Searching for housing in San Francisco, and want to channel your inner Erlich Bachman? For $3600, you can rent an ordinary one-bedroom apartment—but if you’re willing to share living space and shell out an additional $900, The San Francisco Business Times reports that you can score a room in a real-life mansion.
Tech startup Roam—which, on its website, describes itself as an “international network of co-living spaces”—recently opened its first San Francisco location. The 13-bed, 14-bath home is located in the city's Alamo Square district, and was originally built in 1904 for the Roman Catholic Archbishop of San Francisco. In later years, it operated as a bed and breakfast.
Roam customers pay $4500 a month (or $1200 per week) to use the mansion’s common rooms, co-working spaces, kitchen, and laundry facilities. When they're not busy "disrupting" existing industries and creating new markets, they can unwind in a yoga and meditation room and host soirees in either a sake room or 40-person dining room.
As one of the nation’s most expensive cities, San Francisco has pushed the luxury housing market to new heights in recent years.

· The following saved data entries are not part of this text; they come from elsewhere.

/-- Settles O52: of the operations on a live block only the two commands write a flag, and no block clears `REL` as it evolves. -/
theorem flagsAreWrittenByTheirCommandsOnly : Obligations.FlagsAreWrittenByTheirCommandsOnly := by
  refine ⟨fun s t i d d' hi h hs ht => ?_, _, rfl, rfl, rfl⟩
  obtain ⟨cot_eq, rel_eq⟩ := (exec_did h).flags_eq hi hs ht
  exact ⟨cot_eq, rel_eq, ((exec_did h).evolves hi hs ht).rel_mono⟩

/-- An operation that is no command, other than `CONSTRUCT`, gives no result on the port (R22, R52). -/
theorem Did.port_eq {i : Instr} {s t : State} (h : Did i s t) (hcmd : i.isCommand = false)
    (hi : ∀ cfg, i ≠ .construct cfg) : t.status = s.status ∧ t.done = s.done := by
  cases h with
  | command hcmd' _ _ _ _ _ => rw [hcmd] at hcmd'; cases hcmd'
  | dropped heq _ _ => subst heq; cases hcmd
  | acted _ _ _ _ _ => exact ⟨rfl, rfl⟩
  | read _ => exact ⟨rfl, rfl⟩
  | constructed heq => exact absurd heq (hi _)

/-- Settles O54: the two operations that write `COT` and `REL` are commands. -/
theorem internalOperationsWriteNoFlag : Obligations.InternalOperationsWriteNoFlag := by
  intro s t i hcmd hi h
  obtain ⟨status_eq, done_eq⟩ := (exec_did h).port_eq hcmd hi
  refine ⟨status_eq, done_eq, fun d d' hs ht => ?_⟩
  obtain ⟨cot_eq, rel_eq⟩ := (exec_did h).flags_eq hi hs ht
  exact ⟨cot_eq (by rintro flag rfl; cases hcmd), rel_eq (by rintro rfl; cases hcmd)⟩

/-- Settles O56: a command, a drop and an internal operation on the block let it evolve, and nothing else touches the history. -/
theorem historyOnlyGrows : Obligations.HistoryOnlyGrows := by
  intro s t i hi h
  cases exec_did h with
  | command _ _ evolves _ _ _ => exact ⟨evolves.writes_prefix, evolves.wire_prefix, evolves.pinlog_prefix⟩
  | dropped _ _ evolves => exact ⟨evolves.writes_prefix, evolves.wire_prefix, evolves.pinlog_prefix⟩
  | acted _ _ evolves _ _ => exact ⟨evolves.writes_prefix, evolves.wire_prefix, evolves.pinlog_prefix⟩
  | read _ => exact ⟨List.prefix_rfl, List.prefix_rfl, List.prefix_rfl⟩
  | constructed heq => exact absurd heq (hi _)

/-- Settles O57: a block that evolves keeps the scripts, and a construction moves the acquisition counter only. -/
theorem surroundingsAreNotWritten : Obligations.SurroundingsAreNotWritten := by
  intro s t i h
  cases exec_did h with
  | command _ _ evolves _ _ _ => exact ⟨rfl, rfl, evolves.writeScript_eq, evolves.acquireScript_eq⟩
  | dropped _ _ evolves => exact ⟨rfl, rfl, evolves.writeScript_eq, evolves.acquireScript_eq⟩
  | acted _ _ evolves _ _ => exact ⟨rfl, rfl, evolves.writeScript_eq, evolves.acquireScript_eq⟩
  | read _ => exact ⟨rfl, rfl, rfl, rfl⟩
  | @constructed cfg _ =>
    rcases s.constructed_cases cfg with ⟨k, tx, _, _, _, heq⟩ | ⟨k, ops, heq⟩
    · rw [heq]; exact ⟨rfl, rfl, rfl, rfl⟩
    · rw [heq]; exact ⟨rfl, rfl, rfl, rfl⟩

end Sys2Proof.Machine
end

section
/-!
PROOFS. The state after reset (10_state.md R28).
-/

namespace Sys2Proof.Machine

/-- Settles O47: each value is the reset state's own. -/
theorem resetHoldsTheResetValues : Obligations.ResetHoldsTheResetValues :=
  ⟨_, _, rfl, rfl, rfl, rfl, rfl, rfl, rfl, rfl, rfl, rfl, rfl, rfl, rfl⟩

/-- The script's answer to an acquisition, where it has one (log 3). -/
theorem Env.acquireAnswer_of_script {e : Env} {k : Nat} {a : AcquireOutcome}
    (h : e.acquireScript[e.acquireTick + k]? = some a) : e.acquireAnswer k = a := by
  simp [Env.acquireAnswer, h]

/-- A GPIO construction whose two acquisitions succeed (R115, D14). -/
theorem State.constructed_gpio {s : State} (h₀ : s.env.acquireAnswer 0 = .ok) (h₁ : s.env.acquireAnswer 1 = .ok)
    (n pinData pinClk : Nat) :
    s.constructed ⟨n, .gpioBitbang pinData pinClk⟩ =
      s.created 2 n (.gpio { pinData := pinData, pinClk := pinClk, data := .held false, clk := .held false }) := by
  simp [State.constructed, h₀, h₁]

/-- Settles O48: the fresh device of 8 pixels is the reset block. -/
theorem resetIsTheDefaultConstruction : Obligations.ResetIsTheDefaultConstruction := by
  intro s h₀ h₁
  refine ⟨_, rfl, ?_⟩
  rw [State.constructed_gpio (Env.acquireAnswer_of_script h₀) (Env.acquireAnswer_of_script h₁)]
  exact ⟨rfl, rfl, rfl, rfl⟩

end Sys2Proof.Machine
end

section
/-!
PROOFS. The word view of a pixel record (10_state.md R17).
-/

namespace Sys2Proof.Machine

/-- Bit `k` of a record's word, by the byte it lies in (R17). -/
theorem Pixel.word_getLsbD (p : Pixel) (k : Nat) :
    p.word.getLsbD k =
      if k < 8 then p.red.getLsbD k else if k < 16 then p.green.getLsbD (k - 8)
      else if k < 24 then p.blue.getLsbD (k - 16) else p.hdr.getLsbD (k - 24) := by
  have green : k - 8 < 8 ↔ k < 16 := by omega
  have blue : k - (8 + 8) < 8 ↔ k < 24 := by omega
  simp only [Pixel.word, BitVec.getLsbD_append, Nat.sub_sub, green, blue]

theorem Pixel.bitsOf_rawBytes (p : Pixel) :
    bitsOf p.rawBytes = (List.range 32).map fun i => p.word.getLsbD (31 - i) := by
  simp only [Pixel.word_getLsbD]
  rfl

/-- Settles O6: a marked header is the marker over its own field. -/
theorem ledFrameIsThePixelWord : Obligations.LedFrameIsThePixelWord := by
  refine fun p hp => ⟨fun endLen => ?_, p.bitsOf_rawBytes⟩
  simp only [encodeFrame, hdrByte_field hp, Pixel.rawBytes]

end Sys2Proof.Machine
end

section
/-!
SUPPORT. The operations of the block written out for the path they take: the first section of a frame, a drop, and the transport
rows of the block's own variant.
-/

namespace Sys2Proof.Machine

/-- A first section whose call answers: the rest follow where it returned `Ok` (R95). -/
theorem sendSections_cons {p : Params} {ph : Phase} {bytes : List Byte} {secs : List (Phase × List Byte)} {b b₁ : Block}
    {st : Status} (h : (b.enterPhase ph).txWrite p bytes = .ok (st, b₁)) :
    sendSections p ((ph, bytes) :: secs) b = if st = .ok then sendSections p secs b₁ else .ok (st, b₁.toIdle) := by
  simp [sendSections, h]

variable {s : State} {d : Device} (hd : s.dev = some d)
include hd

theorem execDrop_eq {st : Status} {b : Block}
    (hb : teardownBlock s.params { dev := d, hist := s.hist, env := s.env } = .ok (st, b)) :
    execDrop s = .next { s with dev := none, done := false, hist := b.hist, env := b.env } := by
  simp [execDrop, State.withBlock_some hd, hb]

theorem execTxWriteGpio_eq {g : GpioPort} (hg : d.tx = .gpio g) (bytes : List Byte) :
    execTxWriteGpio bytes s = s.runInternal (Block.txWrite s.params bytes) := by
  simp [execTxWriteGpio, State.withBlock_some hd, hg]

theorem execTxWriteSpi_eq {p : SpiPort} (hp : d.tx = .spi p) (bytes : List Byte) :
    execTxWriteSpi bytes s = s.runInternal (Block.txWrite s.params bytes) := by
  simp [execTxWriteSpi, State.withBlock_some hd, hp]

theorem execTxTeardownGpio_eq {g : GpioPort} (hg : d.tx = .gpio g) {b : Block}
    (hb : Block.txTeardown { dev := d, hist := s.hist, env := s.env } = .ok b) :
    execTxTeardownGpio s = .next ((s.put b).answer .none) := by
  simp [execTxTeardownGpio, State.withBlock_some hd, hg, hb]

theorem execTxTeardownSpi_eq {p : SpiPort} (hp : d.tx = .spi p) : execTxTeardownSpi s = .next (s.answer .none) := by
  simp [execTxTeardownSpi, State.withBlock_some hd, hp]

end Sys2Proof.Machine
end

section
/-!
PROOFS. The observation history is ghost state (10_state.md R24): an operation answers the same on any other history.
-/

namespace Sys2Proof.Machine

/-- The block with another history. -/
def Block.withHist (b : Block) (h : History) : Block := { b with hist := h }

/-- The machine with another history. -/
def State.withHist (s : State) (h : History) : State := { s with hist := h }

/-! ### Block operations -/

/-- A block operation that answers the same result and the same block but for the history, whatever the history. -/
def IgnoresHistory (f : Block → Except Fault (Status × Block)) : Prop :=
  ∀ (b : Block) (st : Status) (b' : Block) (h : History), f b = .ok (st, b') →
    ∃ h' : History, f (b.withHist h) = .ok (st, b'.withHist h')

theorem Block.recordWrite_withHist (b : Block) (bytes : List Byte) (out : WriteOutcome) (h : History) :
    ∃ h' : History, (b.withHist h).recordWrite bytes out = (b.recordWrite bytes out).withHist h' := by
  simp only [Block.recordWrite_eq]
  exact ⟨_, rfl⟩

theorem Block.txWrite_ignoresHistory (p : Params) (bytes : List Byte) : IgnoresHistory (Block.txWrite p bytes) := by
  intro b st b' h hb
  obtain ⟨hu, ⟨rfl, ho, rfl⟩ | ⟨j, _, rfl, ho, rfl⟩⟩ := Block.txWrite_cases hb
  · obtain ⟨h', hrec⟩ := b.recordWrite_withHist bytes .ok h
    exact ⟨h', hrec ▸ Block.txWrite_ok (b := b.withHist h) hu ho⟩
  · obtain ⟨h', hrec⟩ := b.recordWrite_withHist bytes (.fail j) h
    exact ⟨h', hrec ▸ Block.txWrite_fail (b := b.withHist h) hu ho⟩

theorem sendSections_ignoresHistory (p : Params) (secs : List (Phase × List Byte)) :
    IgnoresHistory (sendSections p secs) := by
  induction secs with
  | nil => rintro b st b' h ⟨⟩; exact ⟨h, rfl⟩
  | cons sec secs ih =>
    obtain ⟨ph, bytes⟩ := sec
    intro b st b' h hb
    unfold sendSections at hb
    split at hb
    · cases hb
    next st₁ b₁ hw =>
      obtain ⟨h₁, hw₁⟩ := Block.txWrite_ignoresHistory p bytes _ _ _ h hw
      rw [sendSections_cons (b := b.withHist h) hw₁]
      split at hb
      next hst => rw [if_pos hst]; exact ih _ _ _ _ hb
      next hst => cases hb; rw [if_neg hst]; exact ⟨h₁, rfl⟩

theorem flushBlock_ignoresHistory (p : Params) : IgnoresHistory (flushBlock p) := by
  intro b st b' h hb
  cases hr : b.dev.rel with
  | true =>
    cases (flushBlock_released hr).symm.trans hb
    exact ⟨h, flushBlock_released hr⟩
  | false =>
    rw [flushBlock_live hr] at hb
    rw [flushBlock_live (b := b.withHist h) hr]
    exact sendSections_ignoresHistory p _ _ _ _ h hb

theorem frameBlock_ignoresHistory (p : Params) (ph : Phase) (bytes : List Byte) :
    IgnoresHistory (frameBlock p ph bytes) := by
  intro b st b' h hb
  unfold frameBlock at hb ⊢
  split at hb
  next hr => cases hb; exact ⟨h, if_pos hr⟩
  next hr =>
    obtain ⟨h', hsent⟩ := sendSections_ignoresHistory p _ _ _ _ h hb
    exact ⟨h', (if_neg hr).trans hsent⟩

theorem Block.txTeardown_withHist {b b' : Block} (hb : b.txTeardown = .ok b') (h : History) :
    ∃ h' : History, (b.withHist h).txTeardown = .ok (b'.withHist h') := by
  unfold Block.txTeardown at hb ⊢
  rw [show (b.withHist h).dev = b.dev from rfl]
  split at hb
  next g hg =>
    split at hb
    next hu =>
      cases hb
      exact ⟨{ h with pinlog := h.pinlog ++ [.releaseData, .releaseClk] }, by simp [hu, Block.drivePins, Block.withHist, hg]⟩
    next => cases hb
  next => cases hb; exact ⟨h, rfl⟩

theorem releaseBlock_ignoresHistory (res : Status) : IgnoresHistory (releaseBlock res) := by
  intro b st b' h hb
  obtain ⟨rfl, b₁, hb₁, rfl⟩ := releaseBlock_cases hb
  obtain ⟨h₁, hb₁⟩ := Block.txTeardown_withHist hb₁ h
  exact ⟨h₁, by simp only [releaseBlock, hb₁]; rfl⟩

theorem teardownBlock_ignoresHistory (p : Params) : IgnoresHistory (teardownBlock p) := by
  intro b st b' h hb
  have dev : (b.withHist h).dev = b.dev := rfl
  rcases teardownBlock_cases hb with ⟨hrel, rfl, rfl⟩ | ⟨hrel, hcot, hr⟩ | ⟨hrel, hcot, res, b₁, hf, hr⟩
  · exact ⟨h, by simp [teardownBlock, dev, hrel]⟩
  · simpa [teardownBlock, dev, hrel, hcot] using releaseBlock_ignoresHistory _ _ _ _ h hr
  · obtain ⟨h₁, hf₁⟩ := flushBlock_ignoresHistory p _ _ _ h hf
    have flush : flushBlock p (b.withHist h).clearPixels = .ok (res, b₁.withHist h₁) := hf₁
    simpa [teardownBlock, dev, hrel, hcot, flush] using releaseBlock_ignoresHistory _ _ _ _ h₁ hr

"When affordability and quality didn't seem available to us, we thought why don't we just find a way to go over the top and be a part of the most gorgeous communal living experiment we can think of?" Roam spokesperson Jessica Tran told the Business Times. "What if we start small but open up a testing ground for how far co-living can be taken?"
Don't live in San Francisco, but want to experience the Roam lifestyle for yourself? The company is slated to open anywhere from eight to 10 more co-working residences by 2017, in locations including London, Tokyo, and Buenos Aires.